-- Required work --
For the material below, the sole required output is the number of lines that include "true".

-- Source data --
-- ==== Sys2Proof/Tests/Slice0.lean ====
section
/-! SUPPORT. The model's own tests: the checks of WellFormed, the decoder on words written out from R130 and R132, a few
vectors of 95_test_vectors.md one step each, and for every obligation with hypotheses a concrete state and operands
that meet them. -/

namespace Sys2Proof.Tests

open Sys2Proof Sys2Proof.Machine

/-! ### Helpers -/

/-- `len` bytes written as one number, the first byte most significant. -/
def hex (len x : Nat) : List Byte := (List.range len).map (fun i => BitVec.ofNat 8 (x >>> (8 * (len - 1 - i))))

/-- The state a step leaves. -/
def after : Host.Outcome State Fault Refusal → State
  | .next s => s
  | .fault _ => State.reset
  | .refused _ => State.reset

/-- Reset, with a telegram in FRAME_BUF and its length (R136 `FRAME`). -/
def framed (F : List Byte) : State :=
  { State.reset with frameLen := BitVec.ofNat 9 F.length, mem := Memory.writeBytes [] 0x100 F }

/-- KEY0 to KEY3 and KEY_LEN (R41). -/
def keyed (k0 k1 k2 k3 : Word) (len : BitVec 8) (s : State) : State :=
  { s with key0 := k0, key1 := k1, key2 := k2, key3 := k3, keyLen := len }

/-- The key K of 95_test_vectors.md, `00 01 .. 0F`. -/
def keyedK (s : State) : State := keyed 0x03020100#32 0x07060504#32 0x0B0A0908#32 0x0F0E0D0C#32 16#8 s

/-- The state after the command issued from `s` has completed. -/
def ran (i : Instr) (s : State) : State := after (step (s.withFetchWord 32 (opOf i).toNat))

/-- The words of slot `k`. -/
def slot (s : State) (k : Nat) : List Word := (List.range 16).map (fun i => regWord s (0x400 + 64 * k + 4 * i))

/-- Four words of a block, the first byte most significant. -/
def block (x : Nat) : Block := (blocksOf (hex 16 x)).getD 0 ⟨⟨0, 0, 0, 0⟩, ⟨0, 0, 0, 0⟩, ⟨0, 0, 0, 0⟩, ⟨0, 0, 0, 0⟩⟩

/-! ### WellFormed refuses ill-formed terms -/

theorem test_wf_word_mbz : commandWordWellFormed 0x00000010#32 = false := by decide

theorem test_wf_word_op : commandWordWellFormed 0x00000006#32 = false := by decide

theorem test_wf_word_last : commandWordWellFormed 0x00000005#32 = true := by decide

theorem test_wf_instr : ∀ i ∈ [Instr.nop, .decode, .parseFrame, .deriveIv, .decrypt, .iterate],
    i.wellFormed = true := by decide

/-- R285: an INT of 9 bytes, a BCD of none, a REAL of 8, an INT of variable length. -/
theorem test_wf_dif : DifEntryWellFormed ⟨.int, .fixed 9⟩ = false ∧ DifEntryWellFormed ⟨.bcd, .fixed 0⟩ = false ∧
    DifEntryWellFormed ⟨.real, .fixed 8⟩ = false ∧ DifEntryWellFormed ⟨.int, .var⟩ = false ∧
    DifEntryWellFormed ⟨.nodata, .fixed 256⟩ = false ∧ DifEntryWellFormed ⟨.int, .fixed 8⟩ = true := by decide

/-- R52: an exponent that an s8 field cannot hold. -/
theorem test_wf_vif : VifEntryWellFormed ⟨1#8, 128, .plain⟩ = false ∧ VifEntryWellFormed ⟨1#8, -129, .plain⟩ = false ∧
    VifEntryWellFormed ⟨1#8, -128, .plain⟩ = true := by decide

theorem test_wf_params :
    ParamsWellFormed { defaultParams with difTable := fun _ => ⟨.real, .fixed 3⟩ } = false := by decide

/-! ### The decoder, on words written out bit by bit from R130 and R132 -/

theorem test_decode_nop : decode 0b00000000000000000000000000000000#32 = .ok .nop := by decide

theorem test_decode_decode : decode 0b00000000000000000000000000000001#32 = .ok .decode := by decide

theorem test_decode_parseFrame : decode 0b00000000000000000000000000000010#32 = .ok .parseFrame := by decide

theorem test_decode_deriveIv : decode 0b00000000000000000000000000000011#32 = .ok .deriveIv := by decide

theorem test_decode_decrypt : decode 0b00000000000000000000000000000100#32 = .ok .decrypt := by decide

theorem test_decode_iterate : decode 0b00000000000000000000000000000101#32 = .ok .iterate := by decide

theorem test_decode_reserved : decode 0b00000000000000000000000000000110#32 = .error .reservedOp ∧
    decode 0b00000000000000000000000000001111#32 = .error .reservedOp ∧
    decode 0b00000000000000000000000000010001#32 = .error .mbzNonzero ∧
    decode 0b10000000000000000000000000000000#32 = .error .mbzNonzero := by decide

theorem test_decode_bytes : decodeBytes [0x03#8, 0x00#8, 0x00#8, 0x00#8] = .ok .deriveIv ∧
    decodeBytes [0x00#8, 0x00#8, 0x00#8, 0x03#8] = .error .mbzNonzero ∧
    decodeBytes [0x03#8, 0x00#8, 0x00#8] = .error .wrongLength := by decide

theorem test_decodeTableWord : decodeTableWord 32 5 = some .iterate ∧ decodeTableWord 8 4 = some .decrypt ∧
    decodeTableWord 32 6 = none := by decide

/-! ### Vectors of 95_test_vectors.md -/

/-- T1. -/
def t1 : List Byte := hex 38 0x264493446287133135087262871331934435085A0000000B6E563412026CDF2C041310270000 ++ [0x2F#8]

/-- T2. -/
def t2 : List Byte :=
  hex 23 0x364493446287133135087262871331934435085A001005 ++
    hex 32 0xAD983FC3C0D07219F7F864B0C695E840B963376DDE5229CBFEE7CC490FEAFB77

/-- V36. -/
theorem test_nop_V36 : statusWord (ran .nop State.reset) = 0x00000002#32 := by decide

/-- V37, V38, V39b: illegal words. -/
theorem test_illegal : statusWord (after (step (issueFor 0x00000010#32 0 State.reset))) = 0x0000008A#32 ∧
    statusWord (after (step (issueFor 0x00000006#32 0 State.reset))) = 0x0060008A#32 ∧
    statusWord (after (step (issueFor 0xFFFFFFF1#32 0 State.reset))) = 0x0010008A#32 := by decide

/-- T1: STATUS, the header registers, PT_LEN and slot 1, a Type G date. -/
theorem test_decode_T1 :
    let s := ran .decode (framed t1)
    statusWord s = 0x00101102#32 ∧ regWord s 0x050 = 0x44934426#32 ∧ regWord s 0x058 = 0x17720835#32 ∧
    regWord s 0x068 = 0x00100017#32 ∧ s.ptLen = 16#9 ∧
    slot s 1 = [0x04006C02#32, 0x00070005#32, 0#32, 0#32, 0x00001202#32, 0x07D20E1F#32] ++ List.replicate 10 0#32 := by
  decide +kernel

/-- T2 under K: decrypted, the IV, and the last plaintext word that PT_LEN = 15 fills. -/
theorem test_decode_T2 :
    let s := ran .decode (keyedK (framed t2))
    statusWord s = 0x00101B02#32 ∧ s.iv0 = 0x87624493#32 ∧ s.iv1 = 0x005A3113#32 ∧ s.ptLen = 15#9 ∧
    regWord s 0x208 = 0x1013042C#32 ∧ s.recCount = 3#8 := by
  decide +kernel

/-- V11: PARSE_FRAME keeps the ciphertext. -/
theorem test_parseFrame_V11 :
    let s := ran .parseFrame (framed t2)
    statusWord s = 0x00200202#32 ∧ s.ptLen = 32#9 ∧ regWord s 0x200 = 0xC33F98AD#32 ∧ s.iv0 = 0#32 := by
  decide +kernel

/-- V13b: a long TPL that is cut. -/
theorem test_parseFrame_V13b :
    let s := ran .parseFrame (framed (t1.take 20))
    statusWord s = 0x00200026#32 ∧ regWord s 0x058 = 0x07720835#32 ∧ regWord s 0x068 = 0#32 := by
  decide +kernel

/-- V17. -/
theorem test_deriveIv_V17 :
    let s := ran .deriveIv
      { State.reset with ivinM := 0x4493#16, ivinA := 0x31138762#32, ivinAcc := 0x5A#8, ivinFc := 0x1234#16 }
    statusWord s = 0x00300002#32 ∧ [s.iv0, s.iv1, s.iv2, s.iv3] =
      [0x87624493#32, 0x345A3113#32, 0x00000012#32, 0#32] := by decide

/-- V20b. -/
theorem test_deriveIv_V20b :
    let s := ran .deriveIv
      { State.reset with ivinM := 0xFFFF#16, ivinA := 0xFFFFFFFF#32, ivinAcc := 0xFF#8, ivinFc := 0xFFFF#16 }
    [s.iv0, s.iv1, s.iv2, s.iv3] = [0xFFFFFFFF#32, 0xFFFFFFFF#32, 0x000000FF#32, 0#32] := by decide
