-- ==== Sys2Proof/Syntax.lean ====
section
/-! DEFINITION. The instructions: one constructor for each of the 16 rows of spec/opcode_table.json. The eight
rows of level `request` are the operations a caller asks for (30_encoding R73); the eight rows of level `wire`
are the frames, each read as the operation that puts it on the bus (30_encoding R60, R72, R78; log entry 10). -/

namespace Sys2Proof

inductive Instr where
  /-- `DAC.INIT` (40_dac_encoder R81). -/
  | dacInit
  /-- `DAC.WRITE c, v` with any command byte (R82, R87). -/
  | dacWrite (c : Byte) (v : Half)
  /-- `DAC.WRITE CHN_1, v` (R83). -/
  | dacWriteChn1 (v : Half)
  /-- `DAC.WRITE CHN_2, v` (R84). -/
  | dacWriteChn2 (v : Half)
  /-- `DAC.WRITE CHN_ALL, v` (R85). -/
  | dacWriteChnAll (v : Half)
  /-- `DAC.WRITE RESET, v` (R86). -/
  | dacWriteReset (v : Half)
  /-- `SW.INIT` (41_switch_encoder R101). -/
  | swInit
  /-- `SW.WRITE m` (R102). -/
  | swWrite (m : Byte)
  /-- The frame `[c, v >> 8, v & 0xFF]` (R82). -/
  | frameDacWrite (c : Byte) (v : Half)
  /-- The frame `[0x18, v >> 8, v & 0xFF]` (R83). -/
  | frameDacWriteChn1 (v : Half)
  /-- The frame `[0x19, v >> 8, v & 0xFF]` (R84). -/
  | frameDacWriteChn2 (v : Half)
  /-- The frame `[0xF8, v >> 8, v & 0xFF]` (R85). -/
  | frameDacWriteChnAll (v : Half)
  /-- The frame `[0x2F, v >> 8, v & 0xFF]` (R86). -/
  | frameDacWriteReset (v : Half)
  /-- The frame `[0x14, 0x00, 0x01]` (R81). -/
  | frameDacInit
  /-- The frame `[m]` (R102). -/
  | frameSwWrite (m : Byte)
  /-- The frame `[0x00]` (R101). -/
  | frameSwInit
  deriving DecidableEq, Repr

end Sys2Proof
end

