-- ==== Sys2Proof/Safety.lean ====
section
/-! DEFINITION. What claims are stated in: the laws that hold of every run (spec 42_cs_sequencer R126, with
10_state R23, R24), as a predicate on one state, in the middle of an operation as well as between two. -/

namespace Sys2Proof.Safety

open Sys2Proof.Machine

/-- A claim about a run is a claim about the hardware only if no request of it was refused (10_state R37). -/
def SpeaksOfHardware (s : State) : Prop := s.refusedSeen = false

/-- Law 4: each transfer lies in the select span of one device, and inside a bus transaction with that device's
configuration: at the point where it stands, the last level commanded on the line is Low and the bus was begun
with `cfg_of(d)` and not yet ended. -/
def TransfersScoped (p : Params) (t : List Event) : Prop :=
  ∀ before b after, t = before ++ Event.transfer b :: after →
    ∃ d, lineAfter d before = some .low ∧ busAfter before = some (p.cfg d)

/-- The laws that hold whenever the sequencer is idle. -/
structure IdleLaws (p : Params) (s : State) : Prop where
  /-- Law 1, a driver that is Ready (and the invariant of 10_state R24); its device has then received a frame. -/
  ready : ∀ d, s.st.get d = .ready →
    s.oe.get d = true ∧ s.cs.get d = some .high ∧ frames d s.trace ≠ []
  /-- Law 1, a driver that is Uninitialized; its device has then received nothing. -/
  uninitialized : ∀ d, s.st.get d = .uninitialized →
    s.oe.get d = false ∧ s.cs.get d = none ∧ frames d s.trace = []
  /-- Law 2. -/
  busClosed : s.busOpen = false
  /-- The select-line state is what the trace says (10_state R23). -/
  lineTold : ∀ d, lineAfter d s.trace = s.cs.get d
  /-- A line is an output from its first `PinOutput` on (10_state R23). -/
  outputTold : ∀ d, s.oe.get d = true ↔ Event.pinOutput d ∈ s.trace
  /-- No transaction is open in the trace (10_state R26). -/
  busTold : busAfter s.trace = none
  /-- No frame is open in the trace. -/
  noOpenFrame : ∀ d, openFrame d s.trace = none
  /-- Law 4. -/
  bytesScoped : TransfersScoped p s.trace
  /-- Law 5, the DAC. -/
  dacFrames : ∀ f ∈ frames .dac s.trace, f.length = 3
  /-- Law 5, the switch bank. -/
  swFrames : ∀ f ∈ frames .sw s.trace, f.length = 1
  /-- Law 7, the DAC. -/
  dacFirst : ∀ f, (frames .dac s.trace).head? = some f → f = [0x14, 0x00, 0x01]
  /-- Law 7, the switch bank. -/
  swFirst : ∀ f, (frames .sw s.trace).head? = some f → f = [0x00]
  /-- Law 8, the two counts. -/
  paired : beginCount s.trace = endCount s.trace

/-- The machine is `k` events into an operation that was accepted in an idle, lawful state. -/
def Midway (p : Params) (op : Op) (k : Nat) (s : State) : Prop :=
  k < (steps p op).length ∧
    ∃ s0, IdleLaws p s0 ∧ refusalOf op s0 = none ∧
      s = { emitAll ((steps p op).take k) s0 with seq := .run op k }

/-- The invariant of the machine: the laws at Idle, and in the middle of an operation a state that comes from
lawful idleness by the first events of that operation. -/
def Lawful (p : Params) (s : State) : Prop :=
  match s.seq with
  | .idle => IdleLaws p s
  | .run op k => Midway p op k s

/-- The operations that a list of inputs asks for, in order; an environment's move asks for none. -/
def opsOf : List Input → List Op
  | [] => []
  | .call w :: rest => opOf (decode w) :: opsOf rest
  | .start w :: rest => opOf (decode w) :: opsOf rest
  | .env _ :: rest => opsOf rest

/-- Those of a list of operations that are accepted one after the other, by the table of 42_cs_sequencer R111:
every init, and a write whose driver is Ready by then. -/
def acceptedOps : PerDev DriverState → List Op → List Op
  | _, [] => []
  | st, op :: ops =>
    if op.isInit then op :: acceptedOps (st.set op.dev .ready) ops
    else if st.get op.dev = .ready then op :: acceptedOps st ops
    else acceptedOps st ops

/-- `n` steps of the machine. -/
def runSteps (n : Nat) (s : State) : Host.Outcome State Fault Refusal := Host.Core.run Sys2Proof.core n s

end Sys2Proof.Safety
end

-- Task answer --
6